We developed this dataset as a foundation for analyzing large volumes of spoken phenotype descriptions in a field environment. These phenotype observations were drawn from the Wisconsin Diversity panel, which contains sufficient phenotypic diversity in a field environment for various genotype-to-phenotype analyses [4,5,6]. Observers generating the datasets were not confined to rigid vocabularies and were not strictly limited to a list of traits to comment on. The protocols that we have developed, along with additional pipeline development, can initiate the use of citizen scientists and become practical for the capture low-cost large-volume free-text phenotype description of plants.

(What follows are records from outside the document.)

theorem witness_RsBlockWritesRemainder :
    let s := withData (regs 0 3 1) [1, 2, 3]
    (1 ≤ s.arg1.toNat % 256 ∧ s.arg1.toNat % 256 ≤ 30) ∧ s.arg0.toNat % 65536 ≤ 4096 ∧
      ([1, 2, 3] : List Byte).length = s.arg0.toNat % 65536 ∧
      ∀ i, i < s.arg0.toNat % 65536 → s.readByte (0x1000 + i) = ([1, 2, 3] : List Byte)[i]? := by
  decide +kernel

theorem witness_RsBlockWritesRemainder_errors :
    ¬ (1 ≤ (regs 0 3 31).arg1.toNat % 256 ∧ (regs 0 3 31).arg1.toNat % 256 ≤ 30) ∧
    (1 ≤ (regs 0 4097 30).arg1.toNat % 256 ∧ (regs 0 4097 30).arg1.toNat % 256 ≤ 30 ∧
      4096 < (regs 0 4097 30).arg0.toNat % 65536) ∧
    (regs 0 4096 30).arg0.toNat % 65536 ≤ 4096 := by decide

theorem witness_version_ranges :
    (1 ≤ (regs 1 0 0).config.version.toNat ∧ (regs 1 0 0).config.version.toNat ≤ 40) ∧
    (1 ≤ (regs 40 0 0).config.version.toNat ∧ (regs 40 0 0).config.version.toNat ≤ 40) ∧
    ¬ (1 ≤ (regs 0 0 0).config.version.toNat ∧ (regs 0 0 0).config.version.toNat ≤ 40) ∧
    ¬ (1 ≤ (regs 41 0 0).config.version.toNat ∧ (regs 41 0 0).config.version.toNat ≤ 40) := by decide

theorem witness_InterleavePlaces :
    let data : List Byte := [1, 2, 3, 4, 5]
    1 < 2 ∧ 1 < data.length / 2 ∧ 2 - data.length % 2 ≤ 1 ∧ 1 ≤ 2 ∧ 0 < 2 := by decide

theorem witness_EccEncodeWritesCodewords :
    let s := withData (regs 0x201 0 0) [1, 2, 3, 4, 5, 6, 7, 8, 9]
    (1 ≤ s.config.version.toNat ∧ s.config.version.toNat ≤ 40) ∧
      ([1, 2, 3, 4, 5, 6, 7, 8, 9] : List Byte).length = dataCw (levelOf s.config.ecl) 1 ∧
      ∀ i, i < 9 → s.readByte (0x1000 + i) = ([1, 2, 3, 4, 5, 6, 7, 8, 9] : List Byte)[i]? := by
  decide +kernel

theorem witness_ApplyMaskInvertsSelectedModules :
    (7 : BitVec 4).toNat < 8 ∧ 8 ≤ (8 : BitVec 4).toNat ∧
      (1 ≤ (regs 40 0 0).config.version.toNat ∧ (regs 40 0 0).config.version.toNat ≤ 40) ∧
      ¬ (1 ≤ (regs 0 0 0).config.version.toNat ∧ (regs 0 0 0).config.version.toNat ≤ 40) := by decide

theorem witness_MaskAlgebra :
    (∃ t u, exec (.applyMask 3) (regs 1 0 0) = .next t ∧ exec (.applyMask 5) t = .next u) ∧
      (3 : BitVec 4).toNat < 8 ∧ (5 : BitVec 4).toNat < 8 :=
  ⟨⟨_, _, rfl, rfl⟩, by decide, by decide⟩

theorem witness_RunPenaltySumsMaximalRuns :
    MaximalRuns [(true, 5), (false, 1), (true, 6)] := by
  refine ⟨by decide, ?_⟩
  simp

theorem witness_BalancePenaltyFormula : 0 < 441 ∧ 199 ≤ 441 ∧ 441 ≤ 2 * 221 := by decide

theorem witness_PenaltyFitsRegisters :
    (lineOf "#.").length ≤ 177 ∧ ∀ r ∈ [lineOf "#.", lineOf ".#"], r.length = 2 := by decide

theorem witness_ChosenMaskHasLeastScore :
    ∃ t, exec .selectMask hello = .next t ∧ t.status.errcode = 0 := ⟨_, rfl, by decide +kernel⟩

theorem witness_CommittedGridHasReportedScore :
    ∃ t u, exec .selectMask hello = .next t ∧ t.status.errcode = 0 ∧ exec .score t = .next u :=
  ⟨_, _, rfl, by decide +kernel, rfl⟩

theorem witness_BchIsPolynomialRemainder : 0 < (0x537 : Nat) ∧ 0 < (0x1F25 : Nat) := by decide

theorem witness_FormatWordWritesWord : (7 : BitVec 4).toNat < 8 ∧ 8 ≤ (8 : BitVec 4).toNat := by decide

theorem witness_VersionWordWritesWord :
    (7 ≤ (regs 7 0 0).config.version.toNat ∧ (regs 7 0 0).config.version.toNat ≤ 40) ∧
    (7 ≤ (regs 40 0 0).config.version.toNat ∧ (regs 40 0 0).config.version.toNat ≤ 40) ∧
    ¬ (7 ≤ (regs 6 0 0).config.version.toNat ∧ (regs 6 0 0).config.version.toNat ≤ 40) ∧
    ¬ (7 ≤ (regs 41 0 0).config.version.toNat ∧ (regs 41 0 0).config.version.toNat ≤ 40) := by decide

theorem witness_LegalAccess :
    LegalAccess 0x034 4 ∧ LegalAccess 0x178 4 ∧ LegalAccess 0x21C 4 ∧ LegalAccess 0x1000 1 ∧
    LegalAccess 0x2FFF 1 ∧ LegalAccess 0x1B0B0 1 := by
  refine ⟨?_, ?_, ?_, ?_, ?_, ?_⟩
  · exact .inl ⟨rfl, by unfold RegisterOffset; omega⟩
  · exact .inl ⟨rfl, by unfold RegisterOffset; omega⟩
  · exact .inl ⟨rfl, by unfold RegisterOffset; omega⟩
  · exact .inr ⟨rfl, .inl (by omega)⟩
  · exact .inr ⟨rfl, .inl (by omega)⟩
  · exact .inr ⟨rfl, .inr ⟨176, 176, by omega, by omega, rfl⟩⟩

/-- Accesses inside the window that are not legal, at the edges of what is mapped. -/
theorem witness_IllegalAccess :
    (¬ LegalAccess 0x038 4 ∧ ¬ LegalAccess 0x002 4 ∧ ¬ LegalAccess 0x004 2 ∧
    ¬ LegalAccess 0x1000 4 ∧ ¬ LegalAccess 0x3000 1 ∧ ¬ LegalAccess 0x1FFFF 1) ∧
    ∀ off ∈ [0x038, 0x002, 0x004, 0x1000, 0x3000, 0x1FFFF], off < 0x20000 := by
  refine ⟨?_, by decide⟩
  unfold LegalAccess RegisterOffset BufferOffset InSquare gridAddr
  refine ⟨?_, ?_, ?_, ?_, ?_, ?_⟩ <;> rintro (⟨h, h'⟩ | ⟨h, h' | ⟨x, y, hx, hy, h'⟩⟩) <;> omega

/-- The clauses of LegalReadsReturnTheirValues, BusyWritesAreDropped and StatusWriteOneToClear: a busy
and an idle state, and offsets at both ends of each region. -/
theorem witness_busy :
    (pending 0x4 []).status.busy = true ∧ State.reset.status.busy = false ∧ RegisterOffset 0x100 ∧
    RegisterOffset 0x178 ∧ RegisterOffset 0x21C ∧ RegisterOffset 0x01C ∧ BufferOffset 0x1000 ∧
    BufferOffset 0x2000 ∧ BufferOffset 0x2FFF ∧ BufferOffset 0x10000 ∧ BufferOffset 0x1B0B0 ∧
    30 < 31 ∧ 7 < 8 ∧ 4095 < 4096 ∧ (0x01C : Nat) ∉ [0x004, 0x008, 0x00C, 0x010, 0x014, 0x018] := by
  refine ⟨rfl, rfl, ?_, ?_, ?_, ?_, ?_, ?_, ?_, ?_, ?_, by decide, by decide, by decide, by decide⟩
  · unfold RegisterOffset; omega
  · unfold RegisterOffset; omega
  · unfold RegisterOffset; omega
  · unfold RegisterOffset; omega
  · exact .inl (by omega)
  · exact .inl (by omega)
  · exact .inl (by omega)
  · exact .inr ⟨0, 0, by omega, by omega, rfl⟩
  · exact .inr ⟨176, 176, by omega, by omega, rfl⟩

/-- A state whose next turn is the host's, scheduled, at the only line of its script. -/
def atLine (l : HostLine) : State := { State.reset with schedule := [.host], script := [l] }

/-- Each kind of access, inside and outside the window, in a scheduled turn. -/
theorem witness_HostTurnPerformsAccess :
    (∀ l, (atLine l).params.hosts ≤ 1 ∧ (atLine l).schedule = .host :: [] ∧
      (atLine l).script[(atLine l).pos]? = some l) ∧
    (∃ t, step (atLine (.rd 0x1FFFF 1)) = .next t ∧ t.status.buserr = true) ∧
    (∃ t, step (atLine (.rd 0x20000 4)) = .next t ∧ t.status.buserr = false ∧ t.draws = 1) ∧
    (∃ t, step (atLine (.wr 0x014 4 7)) = .next t ∧ t.arg0 = 7) ∧
    (∃ t, step (atLine (.wr 0x20000 4 7)) = .next t ∧ t.status.buserr = false ∧ t.pos = 1) :=
  ⟨fun _ => ⟨Nat.le_refl 1, rfl, rfl⟩, ⟨_, rfl, rfl⟩, ⟨_, rfl, rfl, rfl⟩, ⟨_, rfl, rfl⟩, ⟨_, rfl, rfl, rfl⟩⟩

/-- The host's turn by default, at a branch that is taken. -/
theorem witness_HostTurnPerformsAccess_default :
    let s := { State.reset with script := waitIdle, pos := 2, lastRead := 1 }
    s.schedule = [] ∧ s.status.busy = false ∧ s.script[s.pos]? = some (.bnz .last 1 1) ∧
      hostValue s .last &&& 1 ≠ 0 ∧ HostLine.label 1 ∈ s.script ∧
      step s = .next { s with pos := 0 } :=
  ⟨rfl, rfl, rfl, by decide, by decide, rfl⟩

/-- A branch not taken, a label, and the end of the script. -/
theorem witness_HostTurnPerformsAccess_other :
    hostValue State.reset .last &&& 1 = 0 ∧
    step (atLine (.bnz .last 1 1)) = .next { atLine (.bnz .last 1 1) with schedule := [], pos := 1 } ∧
    step (atLine (.label 1)) = .next { atLine (.label 1) with schedule := [], pos := 1 } ∧
    State.reset.script[State.reset.pos]? = none ∧ step State.reset = .next State.reset :=
  ⟨by decide, rfl, rfl, rfl, rfl⟩

theorem witness_InterruptFollowsDone :
    (pending 0x0B []).status.busy = true ∧ (∃ t, engineStep (pending 0x0B []) = .next t) ∧
      (0x2 : Word).getLsbD 1 = true ∧ BufferOffset 0x1000 ∧
      (busWrite (pending 0x0B []) 0x018 4 1).status.ovr = true ∧
      (busWrite (pending 0x0B []) 0x1000 1 1).status.ovr = true := by
  refine ⟨rfl, ⟨_, rfl⟩, by decide, ?_, by decide +kernel, by decide +kernel⟩
  unfold BufferOffset
  omega

theorem witness_ResetRestoresRegisters :
    (pending 0x4 [.reset]).params.hosts ≤ 1 ∧ (pending 0x4 [.reset]).schedule = [.reset] ∧
      State.reset.status.busy = false := by decide

theorem witness_AbortedOutputsAreDraws :
    (∀ w, (pending w []).status.busy = true ∧ (pending w []).cmd = w) ∧
      (0x003 : Word).toNat % 256 = 3 ∧ (0x104 : Word).toNat % 256 = 4 ∧ (0x005 : Word).toNat % 256 = 5 ∧
      (0x706 : Word).toNat % 256 = 6 ∧ (0x008 : Word).toNat % 256 = 8 ∧
      (regs 40 0 0).config.version.toNat = 40 ∧ (regs 63 0 0).config.version.toNat = 63 :=
  ⟨fun _ => ⟨rfl, rfl⟩, by decide⟩

/-- R282: an aborted RS_BLOCK (d = 10) leaves OUT_BUF[0, 10) unspecified, n above 4096 or not. -/
theorem test_reset_abort_rsBlock :
    let s := { pending 0x3 [] with
      arg0 := 5000, arg1 := 10, mem := [(0x2000, 0xAA), (0x200A, 0xBB)] }
    (resetPin s).readByte 0x2000 = some ((Config.freeValue 0).setWidth 8) ∧
      (resetPin s).readByte 0x200A = some 0xBB := ⟨rfl, rfl⟩

/-- R282 with R35: RAW_CW is 0 where VERSION is not valid, so an aborted ECC_ENCODE keeps OUT_BUF. -/
theorem test_reset_abort_invalid_version :
    let s := { pending 0x4 [] with mem := [(0x2000, 0xAA)] }
    (resetPin s).readByte 0x2000 = some 0xAA := rfl

/-- The invariant holds of a state with a listed byte and a pending command, and a step follows. -/
theorem witness_StepKeepsInvariant :
    State.Inv { pending 0x0 [] with mem := [(0x1000, 0xFF), (0x10000, 3)] } ∧
    ∃ t, step { pending 0x0 [] with mem := [(0x1000, 0xFF), (0x10000, 3)] } = .next t :=
  ⟨⟨by unfold Memory.wf; decide, by decide, by decide, by decide, by decide⟩, _, rfl⟩

/-- Two states that agree where the commands read and differ elsewhere. -/
theorem witness_ResultsDependOnlyOnListedInputs :
    let s := withData (regs 1 3 1) [1, 2, 3]
    let s' := { withData (regs 1 0xFF0003 0xF01) [1, 2, 3] with result := 7, ie := true }
    s ≠ s' ∧ s.params = s'.params ∧ s.arg0.toNat % 65536 = s'.arg0.toNat % 65536 ∧
      s.arg0.toNat % 256 = s'.arg0.toNat % 256 ∧ s.arg1.toNat % 256 = s'.arg1.toNat % 256 ∧
      s.config = s'.config ∧ s.mem = s'.mem := by decide +kernel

Supplemental to spoken descriptions of plant phenotypes and the text derived from these observations, measurements and scores for traits of interest were also collected as ground truth. Field layout and weather data are reported, along with images of the rows in the field and aerial images from a drone. Consequently, this dataset may be useful to investigators interested in data collected from diversity panels and to those interested in processing natural language and its use in describing scientific phenomena.
The use of this dataset for investigating biological relevance and utility, including developed tools to assist in the use of spoken descriptions for field-based plant phenotype analytics is available .
This dataset  was collected and derived from observations of an experimental field at Iowa State University’s Agricultural Engineering and Agronomy Research Farms in Boone, Iowa. The Wisconsin Diversity panel (686 accessions), an environmental control line (B73, the maize reference line used for genetics and genomics), and 25 positive control accessions were planted in two replicates, and observations were generated over the summer of 2021. This dataset includes the following elements (Table 1).
Each student participant and volunteer is identified in datasets only by their code names (from the NATO phonetic alphabet).
Audio text processing data contains the spoken data collected by the volunteers (WAV files) and descriptions of the recordings generated by student participants using Sony ICD-UX570 recorders. Additionally included are metadata (summary statistics) derived from the recordings and code to generate these statistics. Further, all intermediate files (JSON, TXT, and EXCEL files) and code to generate the final cleaned transcripts for all student participant recordings and a subset of the volunteer’s recordings are included. These files provide a resource to investigators to utilize field-collected spoken natural language descriptions of maize plants.
Methods selection data includes data and code for generating transcriptions using various Amazon Web Services (AWS) Transcribe methods. These methods include using an individualized custom vocabulary for each student participant and an example using data collected by volunteer “Whiskey” as well as a generalized custom vocabulary for each student participant and volunteer Whiskey’s data, and no custom vocabulary. A subset of data was selected to process and compare to a gold standard transcription manually generated to calculate a similarity score to determine the method for transcribing all spoken descriptions collected during the summer of 2021.
Images of each row in the field were captured with a Canon EOS Rebel T7 camera and Canon EF-S 18-55 mm Image Stabilizer Macro 0.25 m/0.8ft set to 18 mm with AF Stabilizer ON.
Aerial still images and footage of the experimental field were captured with a Mavic 2 Pro drone by DJI.
The field data information layout demonstrates the randomizations of the accessions planted and positive controls used. Additionally, seeds planted per row and the Iowa Phytosanitary Corn Field Inspection report conducted on the experimental field are included.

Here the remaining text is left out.